-- ==== Sys2Proof/Laws/Reset.lean ====
section
/-! SUPPORT. Reset with parameters (spec 00_scope.md R6, 70_reset_and_hazards.md R270): what each address reads as, that
memory is in canonical form, every other field, and that the defaults give `State.reset`. -/

namespace Sys2Proof.Machine

/-- R270: the font at 0x000 to 0x04F, 0 above it, whatever the font. -/
@[simp] theorem State.resetWith_memRead (font : Font) (seed a : Nat) :
    (State.resetWith font seed).memRead a = if h : a < 80 then font[a] else 0 := by
  unfold State.resetWith
  rw [State.setRng_memRead]
  split
  · rename_i h
    have := State.memRead_memWriteBytes_inside State.reset 0 font.toList a (by simpa using h) (by simp)
    rw [Nat.zero_add] at this
    rw [this, Vector.getElem_toList]
  · rename_i h
    rw [State.memRead_memWriteBytes_outside _ _ _ _ (.inr (by simpa using h))]
    exact dif_neg h

theorem State.resetWith_wf (font : Font) (seed : Nat) : Memory.wf (State.resetWith font seed).mem :=
  State.memWriteBytes_wf (s := State.reset) 0 font.toList ⟨List.Pairwise.nil, fun _ h => absurd h List.not_mem_nil⟩

/-- `State.reset` is the reset with the parameters at this machine's values (assumptions 1 and 3). -/
theorem State.resetWith_default : State.resetWith Params.font Params.seed = State.reset := by decide

@[simp] theorem State.resetWith_rng (font : Font) (seed : Nat) : (State.resetWith font seed).rng = prngSeed seed := rfl
@[simp] theorem State.resetWith_v (font : Font) (seed : Nat) :
    (State.resetWith font seed).v = State.reset.v := by simp [State.resetWith]
@[simp] theorem State.resetWith_i (font : Font) (seed : Nat) :
    (State.resetWith font seed).i = State.reset.i := by simp [State.resetWith]
@[simp] theorem State.resetWith_pc (font : Font) (seed : Nat) :
    (State.resetWith font seed).pc = State.reset.pc := by simp [State.resetWith]
@[simp] theorem State.resetWith_stack (font : Font) (seed : Nat) :
    (State.resetWith font seed).stack = State.reset.stack := by simp [State.resetWith]
@[simp] theorem State.resetWith_sp (font : Font) (seed : Nat) :
    (State.resetWith font seed).sp = State.reset.sp := by simp [State.resetWith]
@[simp] theorem State.resetWith_dt (font : Font) (seed : Nat) :
    (State.resetWith font seed).dt = State.reset.dt := by simp [State.resetWith]
@[simp] theorem State.resetWith_st (font : Font) (seed : Nat) :
    (State.resetWith font seed).st = State.reset.st := by simp [State.resetWith]
@[simp] theorem State.resetWith_keys (font : Font) (seed : Nat) :
    (State.resetWith font seed).keys = State.reset.keys := by simp [State.resetWith]
@[simp] theorem State.resetWith_fb (font : Font) (seed : Nat) :
    (State.resetWith font seed).fb = State.reset.fb := by simp [State.resetWith]
@[simp] theorem State.resetWith_fsm (font : Font) (seed : Nat) :
    (State.resetWith font seed).fsm = State.reset.fsm := by simp [State.resetWith]
@[simp] theorem State.resetWith_faultCode (font : Font) (seed : Nat) :
    (State.resetWith font seed).faultCode = State.reset.faultCode := by simp [State.resetWith]
@[simp] theorem State.resetWith_faultInfo (font : Font) (seed : Nat) :
    (State.resetWith font seed).faultInfo = State.reset.faultInfo := by simp [State.resetWith]
@[simp] theorem State.resetWith_unkSeen (font : Font) (seed : Nat) :
    (State.resetWith font seed).unkSeen = State.reset.unkSeen := by simp [State.resetWith]
@[simp] theorem State.resetWith_lastUnknown (font : Font) (seed : Nat) :
    (State.resetWith font seed).lastUnknown = State.reset.lastUnknown := by simp [State.resetWith]
@[simp] theorem State.resetWith_beep (font : Font) (seed : Nat) :
    (State.resetWith font seed).beep = State.reset.beep := by simp [State.resetWith]
@[simp] theorem State.resetWith_unknownStrobe (font : Font) (seed : Nat) :
    (State.resetWith font seed).unknownStrobe = State.reset.unknownStrobe := by simp [State.resetWith]
@[simp] theorem State.resetWith_reg (font : Font) (seed : Nat) (x : Fin 16) :
    (State.resetWith font seed).reg x = 0 := by simp [State.resetWith]
@[simp] theorem State.resetWith_slot (font : Font) (seed : Nat) (j : Fin 16) :
    (State.resetWith font seed).slot j = 0 := by simp [State.resetWith]
@[simp] theorem State.resetWith_keyPressed (font : Font) (seed : Nat) (k : Fin 16) :
    (State.resetWith font seed).keyPressed k = false := by simp [State.resetWith]
@[simp] theorem State.resetWith_cell (font : Font) (seed : Nat) (c : Fin 2048) :
    (State.resetWith font seed).cell c = false := by simp [State.resetWith]

end Sys2Proof.Machine
end

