/-- The cycle of a block that fetches and decodes an instruction is that instruction's (R102, R104, R105). -/
theorem step_of_decode {s : State} {i : Instr} (hs : s.fsm ≠ .fault) (hpc : s.pc.toNat < 0xFFF)
    (hdecode : decode s.fetchWord = .instr i) : step s = exec i s.deassertStrobes := by
  obtain ⟨hhalted, -⟩ | ⟨-, hpast, -⟩ | ⟨-, -, op, hunknown, -⟩ | ⟨-, -, j, hj, hstep⟩ := step_cases s
  · exact absurd hhalted hs
  · omega
  · cases hdecode.symm.trans hunknown
  · cases hdecode.symm.trans hj
    exact hstep

/-- Settles O10: the placed word is what the next cycle fetches, in a block made ready to fetch. -/
theorem stepRunsPlacedWord : Obligations.StepRunsPlacedWord := by
  intro s w i hw
  have hready : (s.placeWord (tableWord 16 w)).fsm ≠ .fault := by simpa using readyToFetch_fsm_ne_fault s
  have hpc : (s.placeWord (tableWord 16 w)).pc.toNat < 0xFFF := by simpa using readyToFetch_pc_lt s
  have hdecode : decode (s.placeWord (tableWord 16 w)).fetchWord = .instr i := by
    rw [fetchWord_placeWord]
    exact decodeBytes_of_decodeTableWord hw
  exact step_of_decode hready hpc hdecode

end Sys2Proof
end

section
/-! PROOFS. The claims about the encoding (spec 30_encoding.md): decoding and encoding are inverse to each other (R82, R84),
the decoder is the opcode map (R84, R85, R90), and the unknown words are the listed families (R86). Everything rests on the
fields of the three word layouts of R81. -/

namespace Sys2Proof

/-! ### The fields of a word that was put together (R81, R82) -/

@[simp] theorem fieldFamily_wordNnn (f : BitVec 4) (nnn : BitVec 12) : fieldFamily (wordNnn f nnn) = f :=
  BitVec.extractLsb'_append_eq_left

@[simp] theorem fieldNnn_wordNnn (f : BitVec 4) (nnn : BitVec 12) : fieldNnn (wordNnn f nnn) = nnn :=
  BitVec.extractLsb'_append_eq_right

@[simp] theorem fieldFamily_wordXnn (f : BitVec 4) (x : Fin 16) (nn : Byte) : fieldFamily (wordXnn f x nn) = f :=
  BitVec.extractLsb'_append_eq_left

@[simp] theorem fieldX_wordXnn (f : BitVec 4) (x : Fin 16) (nn : Byte) : fieldX (wordXnn f x nn) = x := by
  unfold fieldX wordXnn
  rw [BitVec.extractLsb'_append_eq_of_add_le (by decide), BitVec.extractLsb'_append_eq_left]

@[simp] theorem fieldNn_wordXnn (f : BitVec 4) (x : Fin 16) (nn : Byte) : fieldNn (wordXnn f x nn) = nn := by
  unfold fieldNn wordXnn
  rw [BitVec.extractLsb'_append_eq_of_add_le (by decide), BitVec.extractLsb'_append_eq_right]

@[simp] theorem fieldFamily_wordXyn (f : BitVec 4) (x y : Fin 16) (n : BitVec 4) :
    fieldFamily (wordXyn f x y n) = f :=
  BitVec.extractLsb'_append_eq_left

@[simp] theorem fieldX_wordXyn (f : BitVec 4) (x y : Fin 16) (n : BitVec 4) : fieldX (wordXyn f x y n) = x := by
  unfold fieldX wordXyn
  rw [BitVec.extractLsb'_append_eq_of_add_le (by decide), BitVec.extractLsb'_append_eq_left]

@[simp] theorem fieldY_wordXyn (f : BitVec 4) (x y : Fin 16) (n : BitVec 4) : fieldY (wordXyn f x y n) = y := by
  unfold fieldY wordXyn
  rw [BitVec.extractLsb'_append_eq_of_add_le (by decide), BitVec.extractLsb'_append_eq_of_add_le (by decide),
    BitVec.extractLsb'_append_eq_left]

@[simp] theorem fieldN_wordXyn (f : BitVec 4) (x y : Fin 16) (n : BitVec 4) : fieldN (wordXyn f x y n) = n := by
  unfold fieldN wordXyn
  rw [BitVec.extractLsb'_append_eq_of_add_le (by decide), BitVec.extractLsb'_append_eq_of_add_le (by decide),
    BitVec.extractLsb'_append_eq_right]

/-! ### A word put together from its own fields -/

theorem wordNnn_of_family {op : Word} {f : BitVec 4} (hf : (fieldFamily op).toNat = f.toNat) :
    wordNnn f (fieldNnn op) = op := by
  obtain rfl := BitVec.eq_of_toNat_eq hf
  exact BitVec.extractLsb'_append_extractLsb'
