-- ==== Sys2Proof/Config.lean ====
section
/-! DEFINITION. The constants of spec/00_scope.md rules R3 to R5. The hardware has NO build-time parameter (R8: "The parameters
a model takes as arguments are none") and NO free value: every result of every command is stated by the spec on all
operands, so this file declares nothing opaque. -/

namespace Sys2Proof.Config

/-- R4: `MARKER`, the character `(` that opens a response frame. -/
def marker : Byte := 0x28#8

/-- R4: `TERM`, the carriage return that closes every frame. -/
def term : Byte := 0x0D#8

/-- R3: `RESERVED`, the bytes a checksum byte must not equal: left parenthesis, carriage return, line feed. -/
def reserved : List Byte := [0x28#8, 0x0D#8, 0x0A#8]

end Sys2Proof.Config
end

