-- ==== Sys2Proof/Machine/Assembler.lean ====
section
/-! DEFINITION. The assembler syntax and the pseudo-instructions of spec/30_encoding.md rules R59 and R60, as a total function
from the characters of a source text to commands; it refuses (`none`) a text that does not have the rules' form. It
carries no hardware meaning (92_eei_decisions.md D26); its open points are in notes/assumptions/12.md. -/

namespace Sys2Proof.Machine

/-- R60: the pseudo-instructions. -/
inductive Pseudo where
  | crcStr (bytes : List Byte)
  | txStr (bytes : List Byte)
  | rxStr (bytes : List Byte)
  | compute (bytes : List Byte)
  | encode (bytes : List Byte)
  | validate (bytes : List Byte)
  | setverify (v : Byte)
  | rdacc
  | rdstatus
  deriving DecidableEq, Repr

/-- R60: the expansion of each. -/
def Pseudo.expand : Pseudo → List Instr
  | .crcStr bytes => bytes.map .crcByte
  | .txStr bytes => bytes.map .txByte
  | .rxStr bytes => bytes.map .rxByte
  | .compute bytes => .crcStart :: (bytes.map .crcByte ++ [.crcEnd])
  | .encode bytes => .txStart :: (bytes.map .txByte ++ [.txEnd])
  | .validate bytes => .rxStart :: (bytes.map .rxByte ++ [.rxEnd])
  | .setverify v => [.wrctrl v]
  | .rdacc => [.rdreg 2, .rdreg 3]
  | .rdstatus => [.rdreg 1]

/-- R59: mnemonics that take no operand. -/
def plainMnemonics : List (String × List Instr) := [
  ("NOP", [.nop]), ("CRC_START", [.crcStart]), ("CRC_END", [.crcEnd]), ("TX_START", [.txStart]),
  ("TX_END", [.txEnd]), ("RX_START", [.rxStart]), ("RX_END", [.rxEnd]),
  ("RDACC", Pseudo.expand .rdacc), ("RDSTATUS", Pseudo.expand .rdstatus)]

/-- R59: mnemonics that take one operand byte. -/
def byteMnemonics : List (String × (Byte → List Instr)) := [
  ("CRC_BYTE", fun c => [.crcByte c]), ("TX_BYTE", fun c => [.txByte c]), ("RX_BYTE", fun d => [.rxByte d]),
  ("RDREG", fun r => [.rdreg r]), ("WRCTRL", fun v => [.wrctrl v]),
  ("SETVERIFY", fun v => Pseudo.expand (.setverify v))]

/-- R60: pseudo-instructions that take a string. -/
def stringMnemonics : List (String × (List Byte → Pseudo)) := [
  ("CRC_STR", .crcStr), ("TX_STR", .txStr), ("RX_STR", .rxStr),
  ("COMPUTE", .compute), ("ENCODE", .encode), ("VALIDATE", .validate)]

/-- R20: the names of the registers, which RDREG takes as an operand (R59). -/
def registerNames : List (String × Byte) := [
  ("CTRL", 0), ("STATUS", 1), ("ACC_HI", 2), ("ACC_LO", 3), ("RXCHK_HI", 4), ("RXCHK_LO", 5), ("RXTERM", 6),
  ("VERDICT", 7)]

/-- The entry of a table whose name is written with these characters. -/
def lookupName {α : Type} (table : List (String × α)) (name : List Char) : Option α :=
  (table.find? (fun entry => entry.1.toList == name)).map Prod.snd

def skipSpaces : List Char → List Char
  | ' ' :: cs => skipSpaces cs
  | cs => cs

/-- The characters up to the next space or comment, and the rest. -/
def takeToken : List Char → List Char × List Char
  | [] => ([], [])
  | c :: cs => if c = ' ' ∨ c = ';' then ([], c :: cs) else ((c :: (takeToken cs).1), (takeToken cs).2)

/-- R59: nothing but spaces and a comment is left of the line. -/
def endOfLine (cs : List Char) : Bool :=
  match skipSpaces cs with
  | [] => true
  | c :: _ => c == ';'

/-- The code of a printable ASCII character. -/
def printableByte (c : Char) : Option Byte :=
  if 0x20 ≤ c.toNat ∧ c.toNat ≤ 0x7E then some (BitVec.ofNat 8 c.toNat) else none

/-- The value of a digit of R59's literals and of R60's `\xHH`: its place among the sixteen digits, which the spec writes in
upper case and this assembler also reads in lower case (notes/assumptions/12.md). -/
def hexDigit (c : Char) : Option Nat :=
  ("0123456789ABCDEF".toList.idxOf? c).or ("0123456789abcdef".toList.idxOf? c)

/-- The value of digits in a base, most significant first; `none` for a character that is no digit of the base. -/
def digitsValue (base : Nat) : Nat → List Char → Option Nat
  | value, [] => some value
  | value, c :: cs =>
    match hexDigit c with
    | some d => if d < base then digitsValue base (value * base + d) cs else none
    | none => none

/-- R59: a hexadecimal or decimal literal of one byte. The rule shows `0x51` and `81` and does not say how many digits a literal
may have: that any number of digits, leading zeros included, is accepted while the value is below 256 is the model's
choice (DESIGN CHOICE, notes/assumptions/12.md). -/
def byteLiteral (token : List Char) : Option Byte :=
  let value := match token with
    | '0' :: 'x' :: d :: ds => digitsValue 16 0 (d :: ds)
    | d :: ds => digitsValue 10 0 (d :: ds)
    | [] => none
  match value with
  | some n => if n < 256 then some (BitVec.ofNat 8 n) else none
  | none => none

/-- R59: one operand: a literal, one printable ASCII character in single quotes, or (RDREG only) a register name. -/
def byteOperand (names : List (String × Byte)) : List Char → Option (Byte × List Char)
  | '\'' :: c :: '\'' :: rest => (printableByte c).map fun b => (b, rest)
  | cs =>
    let (token, rest) := takeToken cs
    match lookupName names token with
    | some b => some (b, rest)
    | none => (byteLiteral token).map fun b => (b, rest)

/-- R60: the bytes of a string, after its opening double quote. The rule lists five escapes and does not say what a backslash
before any other character, or before an `x` without two hexadecimal digits, stands for: that such a text is refused is
the model's choice (DESIGN CHOICE, notes/assumptions/12.md). -/
def stringOperand : List Char → Option (List Byte × List Char)
  | '"' :: rest => some ([], rest)
  | '\\' :: 'r' :: rest => (stringOperand rest).map fun p => (0x0D#8 :: p.1, p.2)
  | '\\' :: 'n' :: rest => (stringOperand rest).map fun p => (0x0A#8 :: p.1, p.2)
  | '\\' :: '\\' :: rest => (stringOperand rest).map fun p => (0x5C#8 :: p.1, p.2)
  | '\\' :: '"' :: rest => (stringOperand rest).map fun p => (0x22#8 :: p.1, p.2)
  | '\\' :: 'x' :: h :: l :: rest =>
    match hexDigit h, hexDigit l with
    | some a, some b => (stringOperand rest).map fun p => (BitVec.ofNat 8 (16 * a + b) :: p.1, p.2)
    | _, _ => none
  | '\\' :: _ => none
  | c :: rest =>
    match printableByte c with
    | some b => (stringOperand rest).map fun p => (b :: p.1, p.2)
    | none => none
  | [] => none

/-- What follows the mnemonic must be exactly its operand. -/
def assembleOperand (name operand : List Char) : Option (List Instr) :=
  match lookupName plainMnemonics name, lookupName byteMnemonics name, lookupName stringMnemonics name with
  | some is, _, _ => if endOfLine operand then some is else none
  | none, some build, _ =>
    match byteOperand (if name == "RDREG".toList then registerNames else []) operand with
    | some (b, rest) => if endOfLine rest then some (build b) else none
    | none => none
  | none, none, some pseudo =>
    match operand with
    | '"' :: cs =>
      match stringOperand cs with
      | some (bytes, rest) => if endOfLine rest then some (pseudo bytes).expand else none
      | none => none
    | _ => none
  | none, none, none => none

/-- R59: one line: nothing, or one command or pseudo-instruction; only commands with a legal word are assembled. -/
def assembleLine (line : List Char) : Option (List Instr) :=
  if endOfLine line then some []
  else
    let (name, rest) := takeToken (skipSpaces line)
    match assembleOperand name (skipSpaces rest) with
    | some is => if is.all Instr.wellFormed then some is else none
    | none => none

/-- The lines of a text; the flag-free form: the current line so far, reversed, and the rest. -/
def splitLines : List Char → List Char → List (List Char)
  | line, [] => [line.reverse]
  | line, c :: cs => if c = '\n' then line.reverse :: splitLines [] cs else splitLines (c :: line) cs

/-- The commands of the lines of a source text, in order. -/
def assembleLines : List (List Char) → Option (List Instr)
  | [] => some []
  | line :: lines =>
    match assembleLine line, assembleLines lines with
    | some is, some js => some (is ++ js)
    | _, _ => none

/-- R59, R60: a source text assembled to the command words it stands for. -/
def assemble (source : List Char) : Option (List Word) :=
  (assembleLines (splitLines [] source)).map fun is => is.map Sys2Proof.encode

end Sys2Proof.Machine
end

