-- ==== Sys2Proof/Laws/Step.lean ====
section
/-! SUPPORT. What one step can do, said once (R38, R46, R145), and the induction over a run, packaged once. -/

namespace Sys2Proof.Machine

/-- With a word on the port, a step is the spec's step function on that word. -/
theorem step_word {s : State} {cw : Word} {rest : List HostInput} (h : s.pending = .word cw :: rest) :
    step s = execWord cw (s.setPending rest) := by
  simp [step, nextInput_cons h]

/-- A legal word is executed as its command. -/
theorem execWord_ok {cw : Word} {i : Instr} (h : decode cw = .ok i) (s : State) : execWord cw s = exec i s := by
  simp [execWord, h]

/-- An illegal word faults ILL. -/
theorem execWord_error {cw : Word} {e : DecodeError} (h : decode cw = .error e) (s : State) :
    execWord cw s = .next (afterIll s) := by
  simp [execWord, h]

/-- Everything a step that answers a next state can have done. -/
theorem step_next_cases {s t : State} (h : step s = .next t) :
    (s.pending = [] ∧ t = s) ∨
    (∃ rest, s.pending = .reset :: rest ∧ t = resetEvent (s.setPending rest)) ∨
    (∃ cw rest i, s.pending = .word cw :: rest ∧ decode cw = .ok i ∧ exec i (s.setPending rest) = .next t) ∨
    (∃ cw rest e, s.pending = .word cw :: rest ∧ decode cw = .error e ∧ t = afterIll (s.setPending rest)) := by
  rcases hp : s.pending with _ | ⟨_ | _, rest⟩
  · simp only [step, nextInput_nil hp, Host.Outcome.next.injEq] at h
    exact .inl ⟨rfl, h.symm⟩
  · rename_i cw
    rw [step_word hp] at h
    rcases hd : decode cw with e | i
    · rw [execWord_error hd, Host.Outcome.next.injEq] at h
      exact .inr (.inr (.inr ⟨cw, rest, e, rfl, hd, h.symm⟩))
    · rw [execWord_ok hd] at h
      exact .inr (.inr (.inl ⟨cw, rest, i, rfl, hd, h⟩))
  · simp only [step, nextInput_cons hp, Host.Outcome.next.injEq] at h
    exact .inr (.inl ⟨rest, rfl, h.symm⟩)

theorem runSteps_zero (s : State) : runSteps 0 s = .next s := rfl

/-- A run of one more step. -/
theorem runSteps_succ {s t : State} (h : step s = .next t) (k : Nat) : runSteps (k + 1) s = runSteps k t := by
  simp [runSteps, Host.Core.run, Sys2Proof.core, h]

/-- A run that answers a next state takes a first step that does. -/
theorem runSteps_succ_inv {s t : State} {k : Nat} (h : runSteps (k + 1) s = .next t) :
    ∃ u, step s = .next u ∧ runSteps k u = .next t := by
  rcases hs : step s with u | f | r
  · exact ⟨u, rfl, runSteps_succ hs k ▸ h⟩
  · cases f
  · simp [runSteps, Host.Core.run, Sys2Proof.core, hs] at h

/-- A run in two parts. -/
theorem runSteps_append {m n : Nat} {s t : State} (h : runSteps m s = .next t) :
    runSteps (m + n) s = runSteps n t := by
  induction m generalizing s with
  | zero =>
    cases h
    rw [Nat.zero_add]
  | succ m ih =>
    obtain ⟨u, hu, h⟩ := runSteps_succ_inv h
    rw [Nat.succ_add, runSteps_succ hu]
    exact ih h

/-- What every step keeps, every run keeps. -/
theorem runSteps_keeps (P : State → Prop) (keeps : ∀ s t, P s → step s = .next t → P t) {k : Nat} {s t : State}
    (h0 : P s) (h : runSteps k s = .next t) : P t := by
  induction k generalizing s with
  | zero =>
    cases h
    exact h0
  | succ k ih =>
    obtain ⟨u, hu, h⟩ := runSteps_succ_inv h
    exact ih (keeps s u h0 hu) h

end Sys2Proof.Machine
end

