-- ==== Sys2Proof/Tests/Slice0.lean ====
section
/-! SUPPORT. The model's own tests. Every expected value is taken from spec/: the patterns of 30_encoding.md rule R47, the
examples inside the command rules, and the vectors and programs of 95_test_vectors.md (named in each comment). Below them,
for every statement of Certificates/Slice0 that has hypotheses, a concrete state and operands that meet them. -/

namespace Sys2Proof.Tests

open Sys2Proof Sys2Proof.Machine

/-- The state a command leaves, if it leaves one. -/
def after (i : Instr) (s : State) : Option State :=
  match exec i s with
  | .next t => some t
  | _ => none

/-- The state a step leaves, if it leaves one. -/
def afterStep (s : State) : Option State :=
  match step s with
  | .next t => some t
  | _ => none

/-- Inside a CRC operation that has absorbed `Q` (P1). -/
def crcState : State := { State.reset with mode := .crc, acc := 0x4AD4#16 }

/-- At the end of the CRC operation over "TEST" (R76). -/
def crcDone : State := { State.reset with mode := .crc, acc := 0x080A#16 }

/-- At the end of the TX operation over "QPIRI" (P2). -/
def txState : State := { State.reset with mode := .tx, acc := 0xF854#16 }

/-- The state of R99's example. -/
def rxState : State :=
  { State.reset with mode := .rx, rxn := 4, mok := true, dl2 := 0x54#8, dl1 := 0x45#8, dl0 := 0x53#8 }

/-- The first state of R100's example. -/
def rxDone : State :=
  { State.reset with mode := .rx, rxn := 4, mok := true, acc := 0x080A#16, dl2 := 0xAA#8, dl1 := 0xBB#8, dl0 := 0x0D#8 }

/-- A state with both sticky bits set. -/
def faulted : State := { State.reset with ill := true, seq := true }

/-! ### Decoding: one word per command, bit by bit from R47's patterns -/

theorem test_decode_nop : decode 0b0000000000000000#16 = .ok .nop := by rfl

theorem test_decode_crcStart : decode 0b0001000000000000#16 = .ok .crcStart := by rfl

theorem test_decode_crcByte : decode 0b0001000111001010#16 = .ok (.crcByte 0b11001010#8) := by rfl

theorem test_decode_crcEnd : decode 0b0001001000000000#16 = .ok .crcEnd := by rfl

theorem test_decode_txStart : decode 0b0010000000000000#16 = .ok .txStart := by rfl

theorem test_decode_txByte : decode 0b0010000110010011#16 = .ok (.txByte 0b10010011#8) := by rfl

theorem test_decode_txEnd : decode 0b0010001000000000#16 = .ok .txEnd := by rfl

theorem test_decode_rxStart : decode 0b0011000000000000#16 = .ok .rxStart := by rfl

theorem test_decode_rxByte : decode 0b0011000111111110#16 = .ok (.rxByte 0b11111110#8) := by rfl

theorem test_decode_rxEnd : decode 0b0011001000000000#16 = .ok .rxEnd := by rfl

theorem test_decode_rdreg : decode 0b0100000000000110#16 = .ok (.rdreg 6#8) := by rfl

theorem test_decode_wrctrl : decode 0b0100000100000001#16 = .ok (.wrctrl 1#8) := by rfl

/-- V34: words just outside the legal ones, refused by name. -/
theorem test_decode_illegal :
    decode 0x0100#16 = .error .unknownOp ∧ decode 0x1300#16 = .error .unknownOp ∧
    decode 0x1201#16 = .error .operandNotZero ∧ decode 0x32FF#16 = .error .operandNotZero ∧
    decode 0x4008#16 = .error .noSuchRegister ∧ decode 0x4102#16 = .error .noSuchCtrlBit := by
  refine ⟨rfl, rfl, rfl, rfl, rfl, rfl⟩

/-- R60: words the assembler writes for COMPUTE "QPIGS". -/
theorem test_encode : encode .crcStart = 0x1000#16 ∧ encode (.crcByte 0x51#8) = 0x1151#16 ∧ encode .crcEnd = 0x1200#16 := by
  decide

/-- The check of RDREG's operand refuses register 8 and admits register 7 (V34). -/
theorem test_wellFormed_rdreg : (Instr.rdreg 8#8).wellFormed = false ∧ (Instr.rdreg 7#8).wellFormed = true := by decide

/-- The check of WRCTRL's operand refuses 2 and admits 1 (V34). -/
theorem test_wellFormed_wrctrl : (Instr.wrctrl 2#8).wellFormed = false ∧ (Instr.wrctrl 1#8).wellFormed = true := by decide

/-- The table's numbering of the bits is the word itself. -/
theorem test_decodeTableWord : decodeTableWord 16 0x2151 = some (.txByte 0x51#8) ∧ decodeTableWord 16 0x5000 = none := by
  decide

• Your task
From the listing above, output exactly the run of lines that starts with the line containing "theorem stepRunsPlacedWord : Obligations.StepRunsPlacedWord" and ends with the line containing "have hpc : (s.placeWord".

• Response below
theorem stepRunsPlacedWord : Obligations.StepRunsPlacedWord := by
  intro s w i hw
  have hready : (s.placeWord (tableWord 16 w)).fsm ≠ .fault := by simpa using readyToFetch_fsm_ne_fault s
  have hpc : (s.placeWord (tableWord 16 w)).pc.toNat < 0xFFF := by simpa using readyToFetch_pc_lt s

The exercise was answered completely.